Free-speech without ridiculous restrictions like they have on hate-speech.
I approve of Germany’s making holocaust denial a crime. I think there should be a few MORE limits on hate speech here. Words really can be weapons, and should be used with some care.
That said, I don’t want to go very far down that path. It’s more about making it illegal to yell fire in a crowded theater.
I don’t. It’s more effective for the bigots to be out in public, ridiculed and shunned from society, than being jailed for committing a “crime.” I can sympathize with Germany and maybe Austria, but ultimately I cannot support those laws.
I don’t really care about hate crimes; I don’t oppose hate crimes legislation because I don’t think it limits free speech like the stupid right-wing claims they do. However, most evidence shows that there really isn’t much of an impact on the offender, as it’s not the severity of the sentencing but the sentencing itself, but it’s kind of like putting a degree on murder. And a crime motivated by hate should be punished more severely.
However, when it comes to restrictions on speech like hate speech laws, I think it limits my speech and others’. I don’t want to go down that road. Moreover, I’ve come to realize that if I want my 4th and 8th amendments, I need to fight full-force for the rest of them. This is why despite me being a person who hates guns with a passion, that I’ve grown fairly conservative regarding gun laws; I think Feingold is a good model.

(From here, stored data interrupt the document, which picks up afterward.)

-- ==== Sys2Proof/Machine/Coils.lean ====
section
/-! DEFINITION. The life of a coil: launch state (07_work.md R182, R197, R200), saving and restarting (R193, R194), ending (R198),
killing (15_system.md R414) and relaunching (07_work.md R196; 15_system.md R417). -/

namespace Sys2Proof.Machine

/-! ## Launch state -/

/-- SRSEED's value for a seed and a fibre index (04_floating.md R108). -/
def srsSeed (seed : Word) (f : Nat) : Word :=
  let z := seed + BitVec.ofNat 32 f * 0x9E3779B9
  let z := (z ^^^ (z >>> 16)) * 0x85EBCA6B
  let z := (z ^^^ (z >>> 13)) * 0xC2B2AE35
  let z := z ^^^ (z >>> 16)
  if z = 0 then 0x6D2B79F5 else z

/-- A fibre as it is created (07_work.md R197; log 6 for a packet's fibre's predicates). -/
def Fibre.new (idx : Nat) (window : Nat) (pc : BitVec 64) (args : List Word) (fctl : Word) (livein : Nat) : Fibre :=
  { idx := idx, status := .runnable, place := .side idx, strand := 0, since := 0, waited := 0, pc := pc, v := (args ++ List.replicate (window - args.length) 0).take window,
    p := 1, cf := 0, fstat := 0, fctl := fctl, srs := srsSeed 0 idx, pos := List.replicate 8 0, loops := [],
    region := { start := pc, livein := livein, p := 1, pos := List.replicate 8 0, srs := srsSeed 0 idx, loops := [] },
    handler := false, outer := 0, epc := 0, ecode := 0, eaddr := 0, einfo := 0, poison := [], arrivals := [], arrived := [], pend := [], holds := 0, recov := none }

/-- An empty sg slot (13_surrogate.md R366). -/
def SgSlot.empty : SgSlot :=
  { st := .empty, stale := false, addr := 0, asid := 0, image := [], recPc := 0, dis := false, calls := 0, fallback := 0, sampled := 0, viol := 0, errmax := 0 }

/-- A watchpoint that is off (15_system.md R429). -/
def Watch.off : Watch := { kind := 0, scratch := false, lo := 0, hi := 0 }

/-- A trap descriptor of zeros: no handler, no DEBUG, no SYSC (15_system.md R411). -/
def TrapDesc.none : TrapDesc := { hvec := 0, sysring := 0, hmask := 0, dbg := false, syslog := 0 }

/-- Fields of PARTW (08_memory.md R223). -/
def partSlog (w : Word) : Nat := w.toNat / 2 ^ 24 % 128
def partAblk (w : Word) : Nat := w.toNat / 2 ^ 16 % 32
def partSblk (w : Word) : Nat := w.toNat / 2 ^ 8 % 128
def partWblk (w : Word) : Nat := w.toNat % 128

/-- An accumulator at launch (11_matrix.md R312). -/
def Acc.new (n : Nat) : Acc :=
  { num := n, st := .idle, int := false, elems := [], cc := [], mc := [], cr := [], mr := [], baseOf := none, log := [], names := [], ovfl := false,
    corr := 0, repl := 0, nv := false, overflow := false, lastCorr := 0, poison := [] }

/-- A coil with the register state of a launch (03_integer.md R60, 07_work.md R200), with no fibres. -/
def Coil.new (id : Nat) (asid : BitVec 12) (ctxbase rcb : BitVec 64) (partw : Word) (window : Nat) (task : BitVec 64) (launch : Nat) : Coil :=
  { id := id, core := 0, cslot := 0, resident := false, st := .queued, asid := asid, ctxbase := ctxbase, rcb := rcb, partw := partw,
    window := window, task := task, launch := launch, pin := false, packet := none, index := 0, sub := 0, fibres := [],
    s := List.replicate 64 0, spoison := [], sm := List.replicate 8 0, hs := List.replicate 8 none, binds := List.replicate 8 none,
    g := 0xC0100000 :: List.replicate 7 0, b := List.replicate 16 0, q := List.replicate 16 0,
    sg := List.replicate 8 SgSlot.empty, m := List.replicate 8 0, tiles := [],
    accs := (List.range (partAblk partw)).map Acc.new, scratch := [], spoiled := [], blocks := List.range (partSblk partw), pool := [], frame := none, own := none, priv := none,
    stores := [], waits := [], insts := [], decl := .all, last := 0, chk := 20, watch := List.replicate 4 Watch.off, trap := TrapDesc.none,
    instrs := 0, pwr := 0, resTime := 0, preempts := 0, relaunches := 0, stops := 0, deadlock := false, stalled := [], eng := .idle, mcc := none,
    callNo := 0, ueAt := [], stepping := [], ignoreWatch := [], restop := false, recOf := none, olds := [] }

/-- Bits hi:lo of a launch packet (07_work.md R182), by byte offset and width in bytes. -/
def pkt (p : BitVec 512) (off n : Nat) : Nat := p.toNat / 2 ^ (8 * off) % 2 ^ (8 * n)

/-- A coil of a launch packet, with its fibres (R182): s0 to s3 from the packet, s4 the coil's index. -/
def Coil.ofPacket (id : Nat) (p : BitVec 512) (asid : BitVec 12) (rcb : BitVec 64) (task : BitVec 64) (launch index : Nat) : Coil :=
  let pc := BitVec.ofNat 64 (pkt p 8 8)
  let win := pkt p 0x1C 2
  let fctl := BitVec.ofNat 32 (pkt p 0x1E 1 % 8)
  let c := Coil.new id asid (BitVec.ofNat 64 (pkt p 0x20 8)) rcb (BitVec.ofNat 32 (pkt p 0x18 4)) win task launch
  { c with
    pin := pkt p 1 1 % 2 = 1, packet := some p, index := index
    s := (List.range 4).map (fun k => BitVec.ofNat 32 (pkt p (0x30 + 4 * k) 4)) ++ BitVec.ofNat 32 index :: List.replicate 59 0
    fibres := (List.range (pkt p 2 2 + 1)).map (fun i => Fibre.new i win pc [] fctl win) }

/-! ## Scratchpad residency (08_memory.md R217, R224) -/

/-- The virtual address that backs logical scratch block i (R224). -/
def Coil.backing (c : Coil) (i : Nat) : BitVec 64 := c.frame.getD 0 + BitVec.ofNat 64 (65536 * i)

/-- The cells of a list that lie in [lo, hi), moved so that lo becomes base. -/
def cellsMove (l : List Host.Cell) (lo hi base : Nat) : List Host.Cell :=
  (l.filter (fun e => decide (lo ≤ e.1) && decide (e.1 < hi))).map (fun e => (e.1 - lo + base, e.2))

/-- Replaces what a list holds in [base, base + n) by other cells of that range. -/
def cellsReplace (l : List Host.Cell) (base n : Nat) (new : List Host.Cell) : List Host.Cell :=
  l.filter (fun e => decide (e.1 < base)) ++ new ++ l.filter (fun e => decide (base + n ≤ e.1))

/-- Whether a write of 32 zero bytes to a sector changes nothing at all: it holds zeros with no poison, coding or key, and no group protects it. -/
def State.clearSector (s : State) (sec : Nat) : Bool :=
  (s.peek (32 * sec) 32).all (fun b => b = 0) && !s.sectorPoisoned sec && s.sectorState sec = 0 && (s.skey sec).isNone
  && (s.l2key (sec / 8)).isNone && (s.groupsOf (32 * sec)).isEmpty

/-- A coil without what the pool holds of scratch block i. -/
def Coil.dropBlock (c : Coil) (i : Nat) : Coil :=
  { c with scratch := cellsReplace c.scratch (65536 * i) 65536 [], spoiled := c.spoiled.filter (fun u => u / 2048 ≠ i) }

/-- Writes scratch block i to its backing with its poison (R193, R226), sector by sector, without a fault when the frame does not translate. -/
def State.blockOut (s : State) (c : Coil) (i : Nat) : State × Coil :=
  let r := s.translate c.asid (c.backing i) .write
  match r.1 with
  | .error _ => (r.2, c.dropBlock i)
  | .ok x =>
    let one (w : Wrote) (k : Nat) : Wrote :=
      let d := cellsRead c.scratch (65536 * i + 32 * k) 32
      let bad := c.spoiled.contains (2048 * i + k)
      if !x.side && !bad && d.all (fun b => b = 0) && w.s.clearSector (x.pa / 32 + k) then w else writeSector w (x.pa + 32 * k) d bad x.side true
    (((List.range 2048).foldl one { s := r.2, bare := [] }).report, c.dropBlock i)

And last, I think our freedom of speech has brought the bigots to the fore much better than Europe has. It’s allowed us to integrate as a society, and move towards acceptance and tolerance freely, rather than forced tolerance that exists in Europe (especially England with their laws that, in my opinion, elevate Islam from criticism rather than protect it from bigotry). Affirmative action might also have had a hand, as well as Europe’s somewhat strict immigration laws (especially Germany), but I think free-speech has had too big of an impact to emulate Europe on this venue. Let’s stick with the economic model with welfare, health care, energy and trade, and the social model of maternity/paternity leave, same-sex rights, women’s access to fairer pay and government, etc.
that’s because conservatives are cavemen (and in the case of richard perle, who spends a substantial amount of time at his vacation home in France, hypocrites.
I foudn the countries i’ve visited in europe to be lovely: clean, safe, friendly. In fact, i find myself praying that my g/f finds work in England so we can move.
They’ve got that silly urge toward unity. Trying to learn how to share a continent (or a planet) without being dominant is just so alien to us.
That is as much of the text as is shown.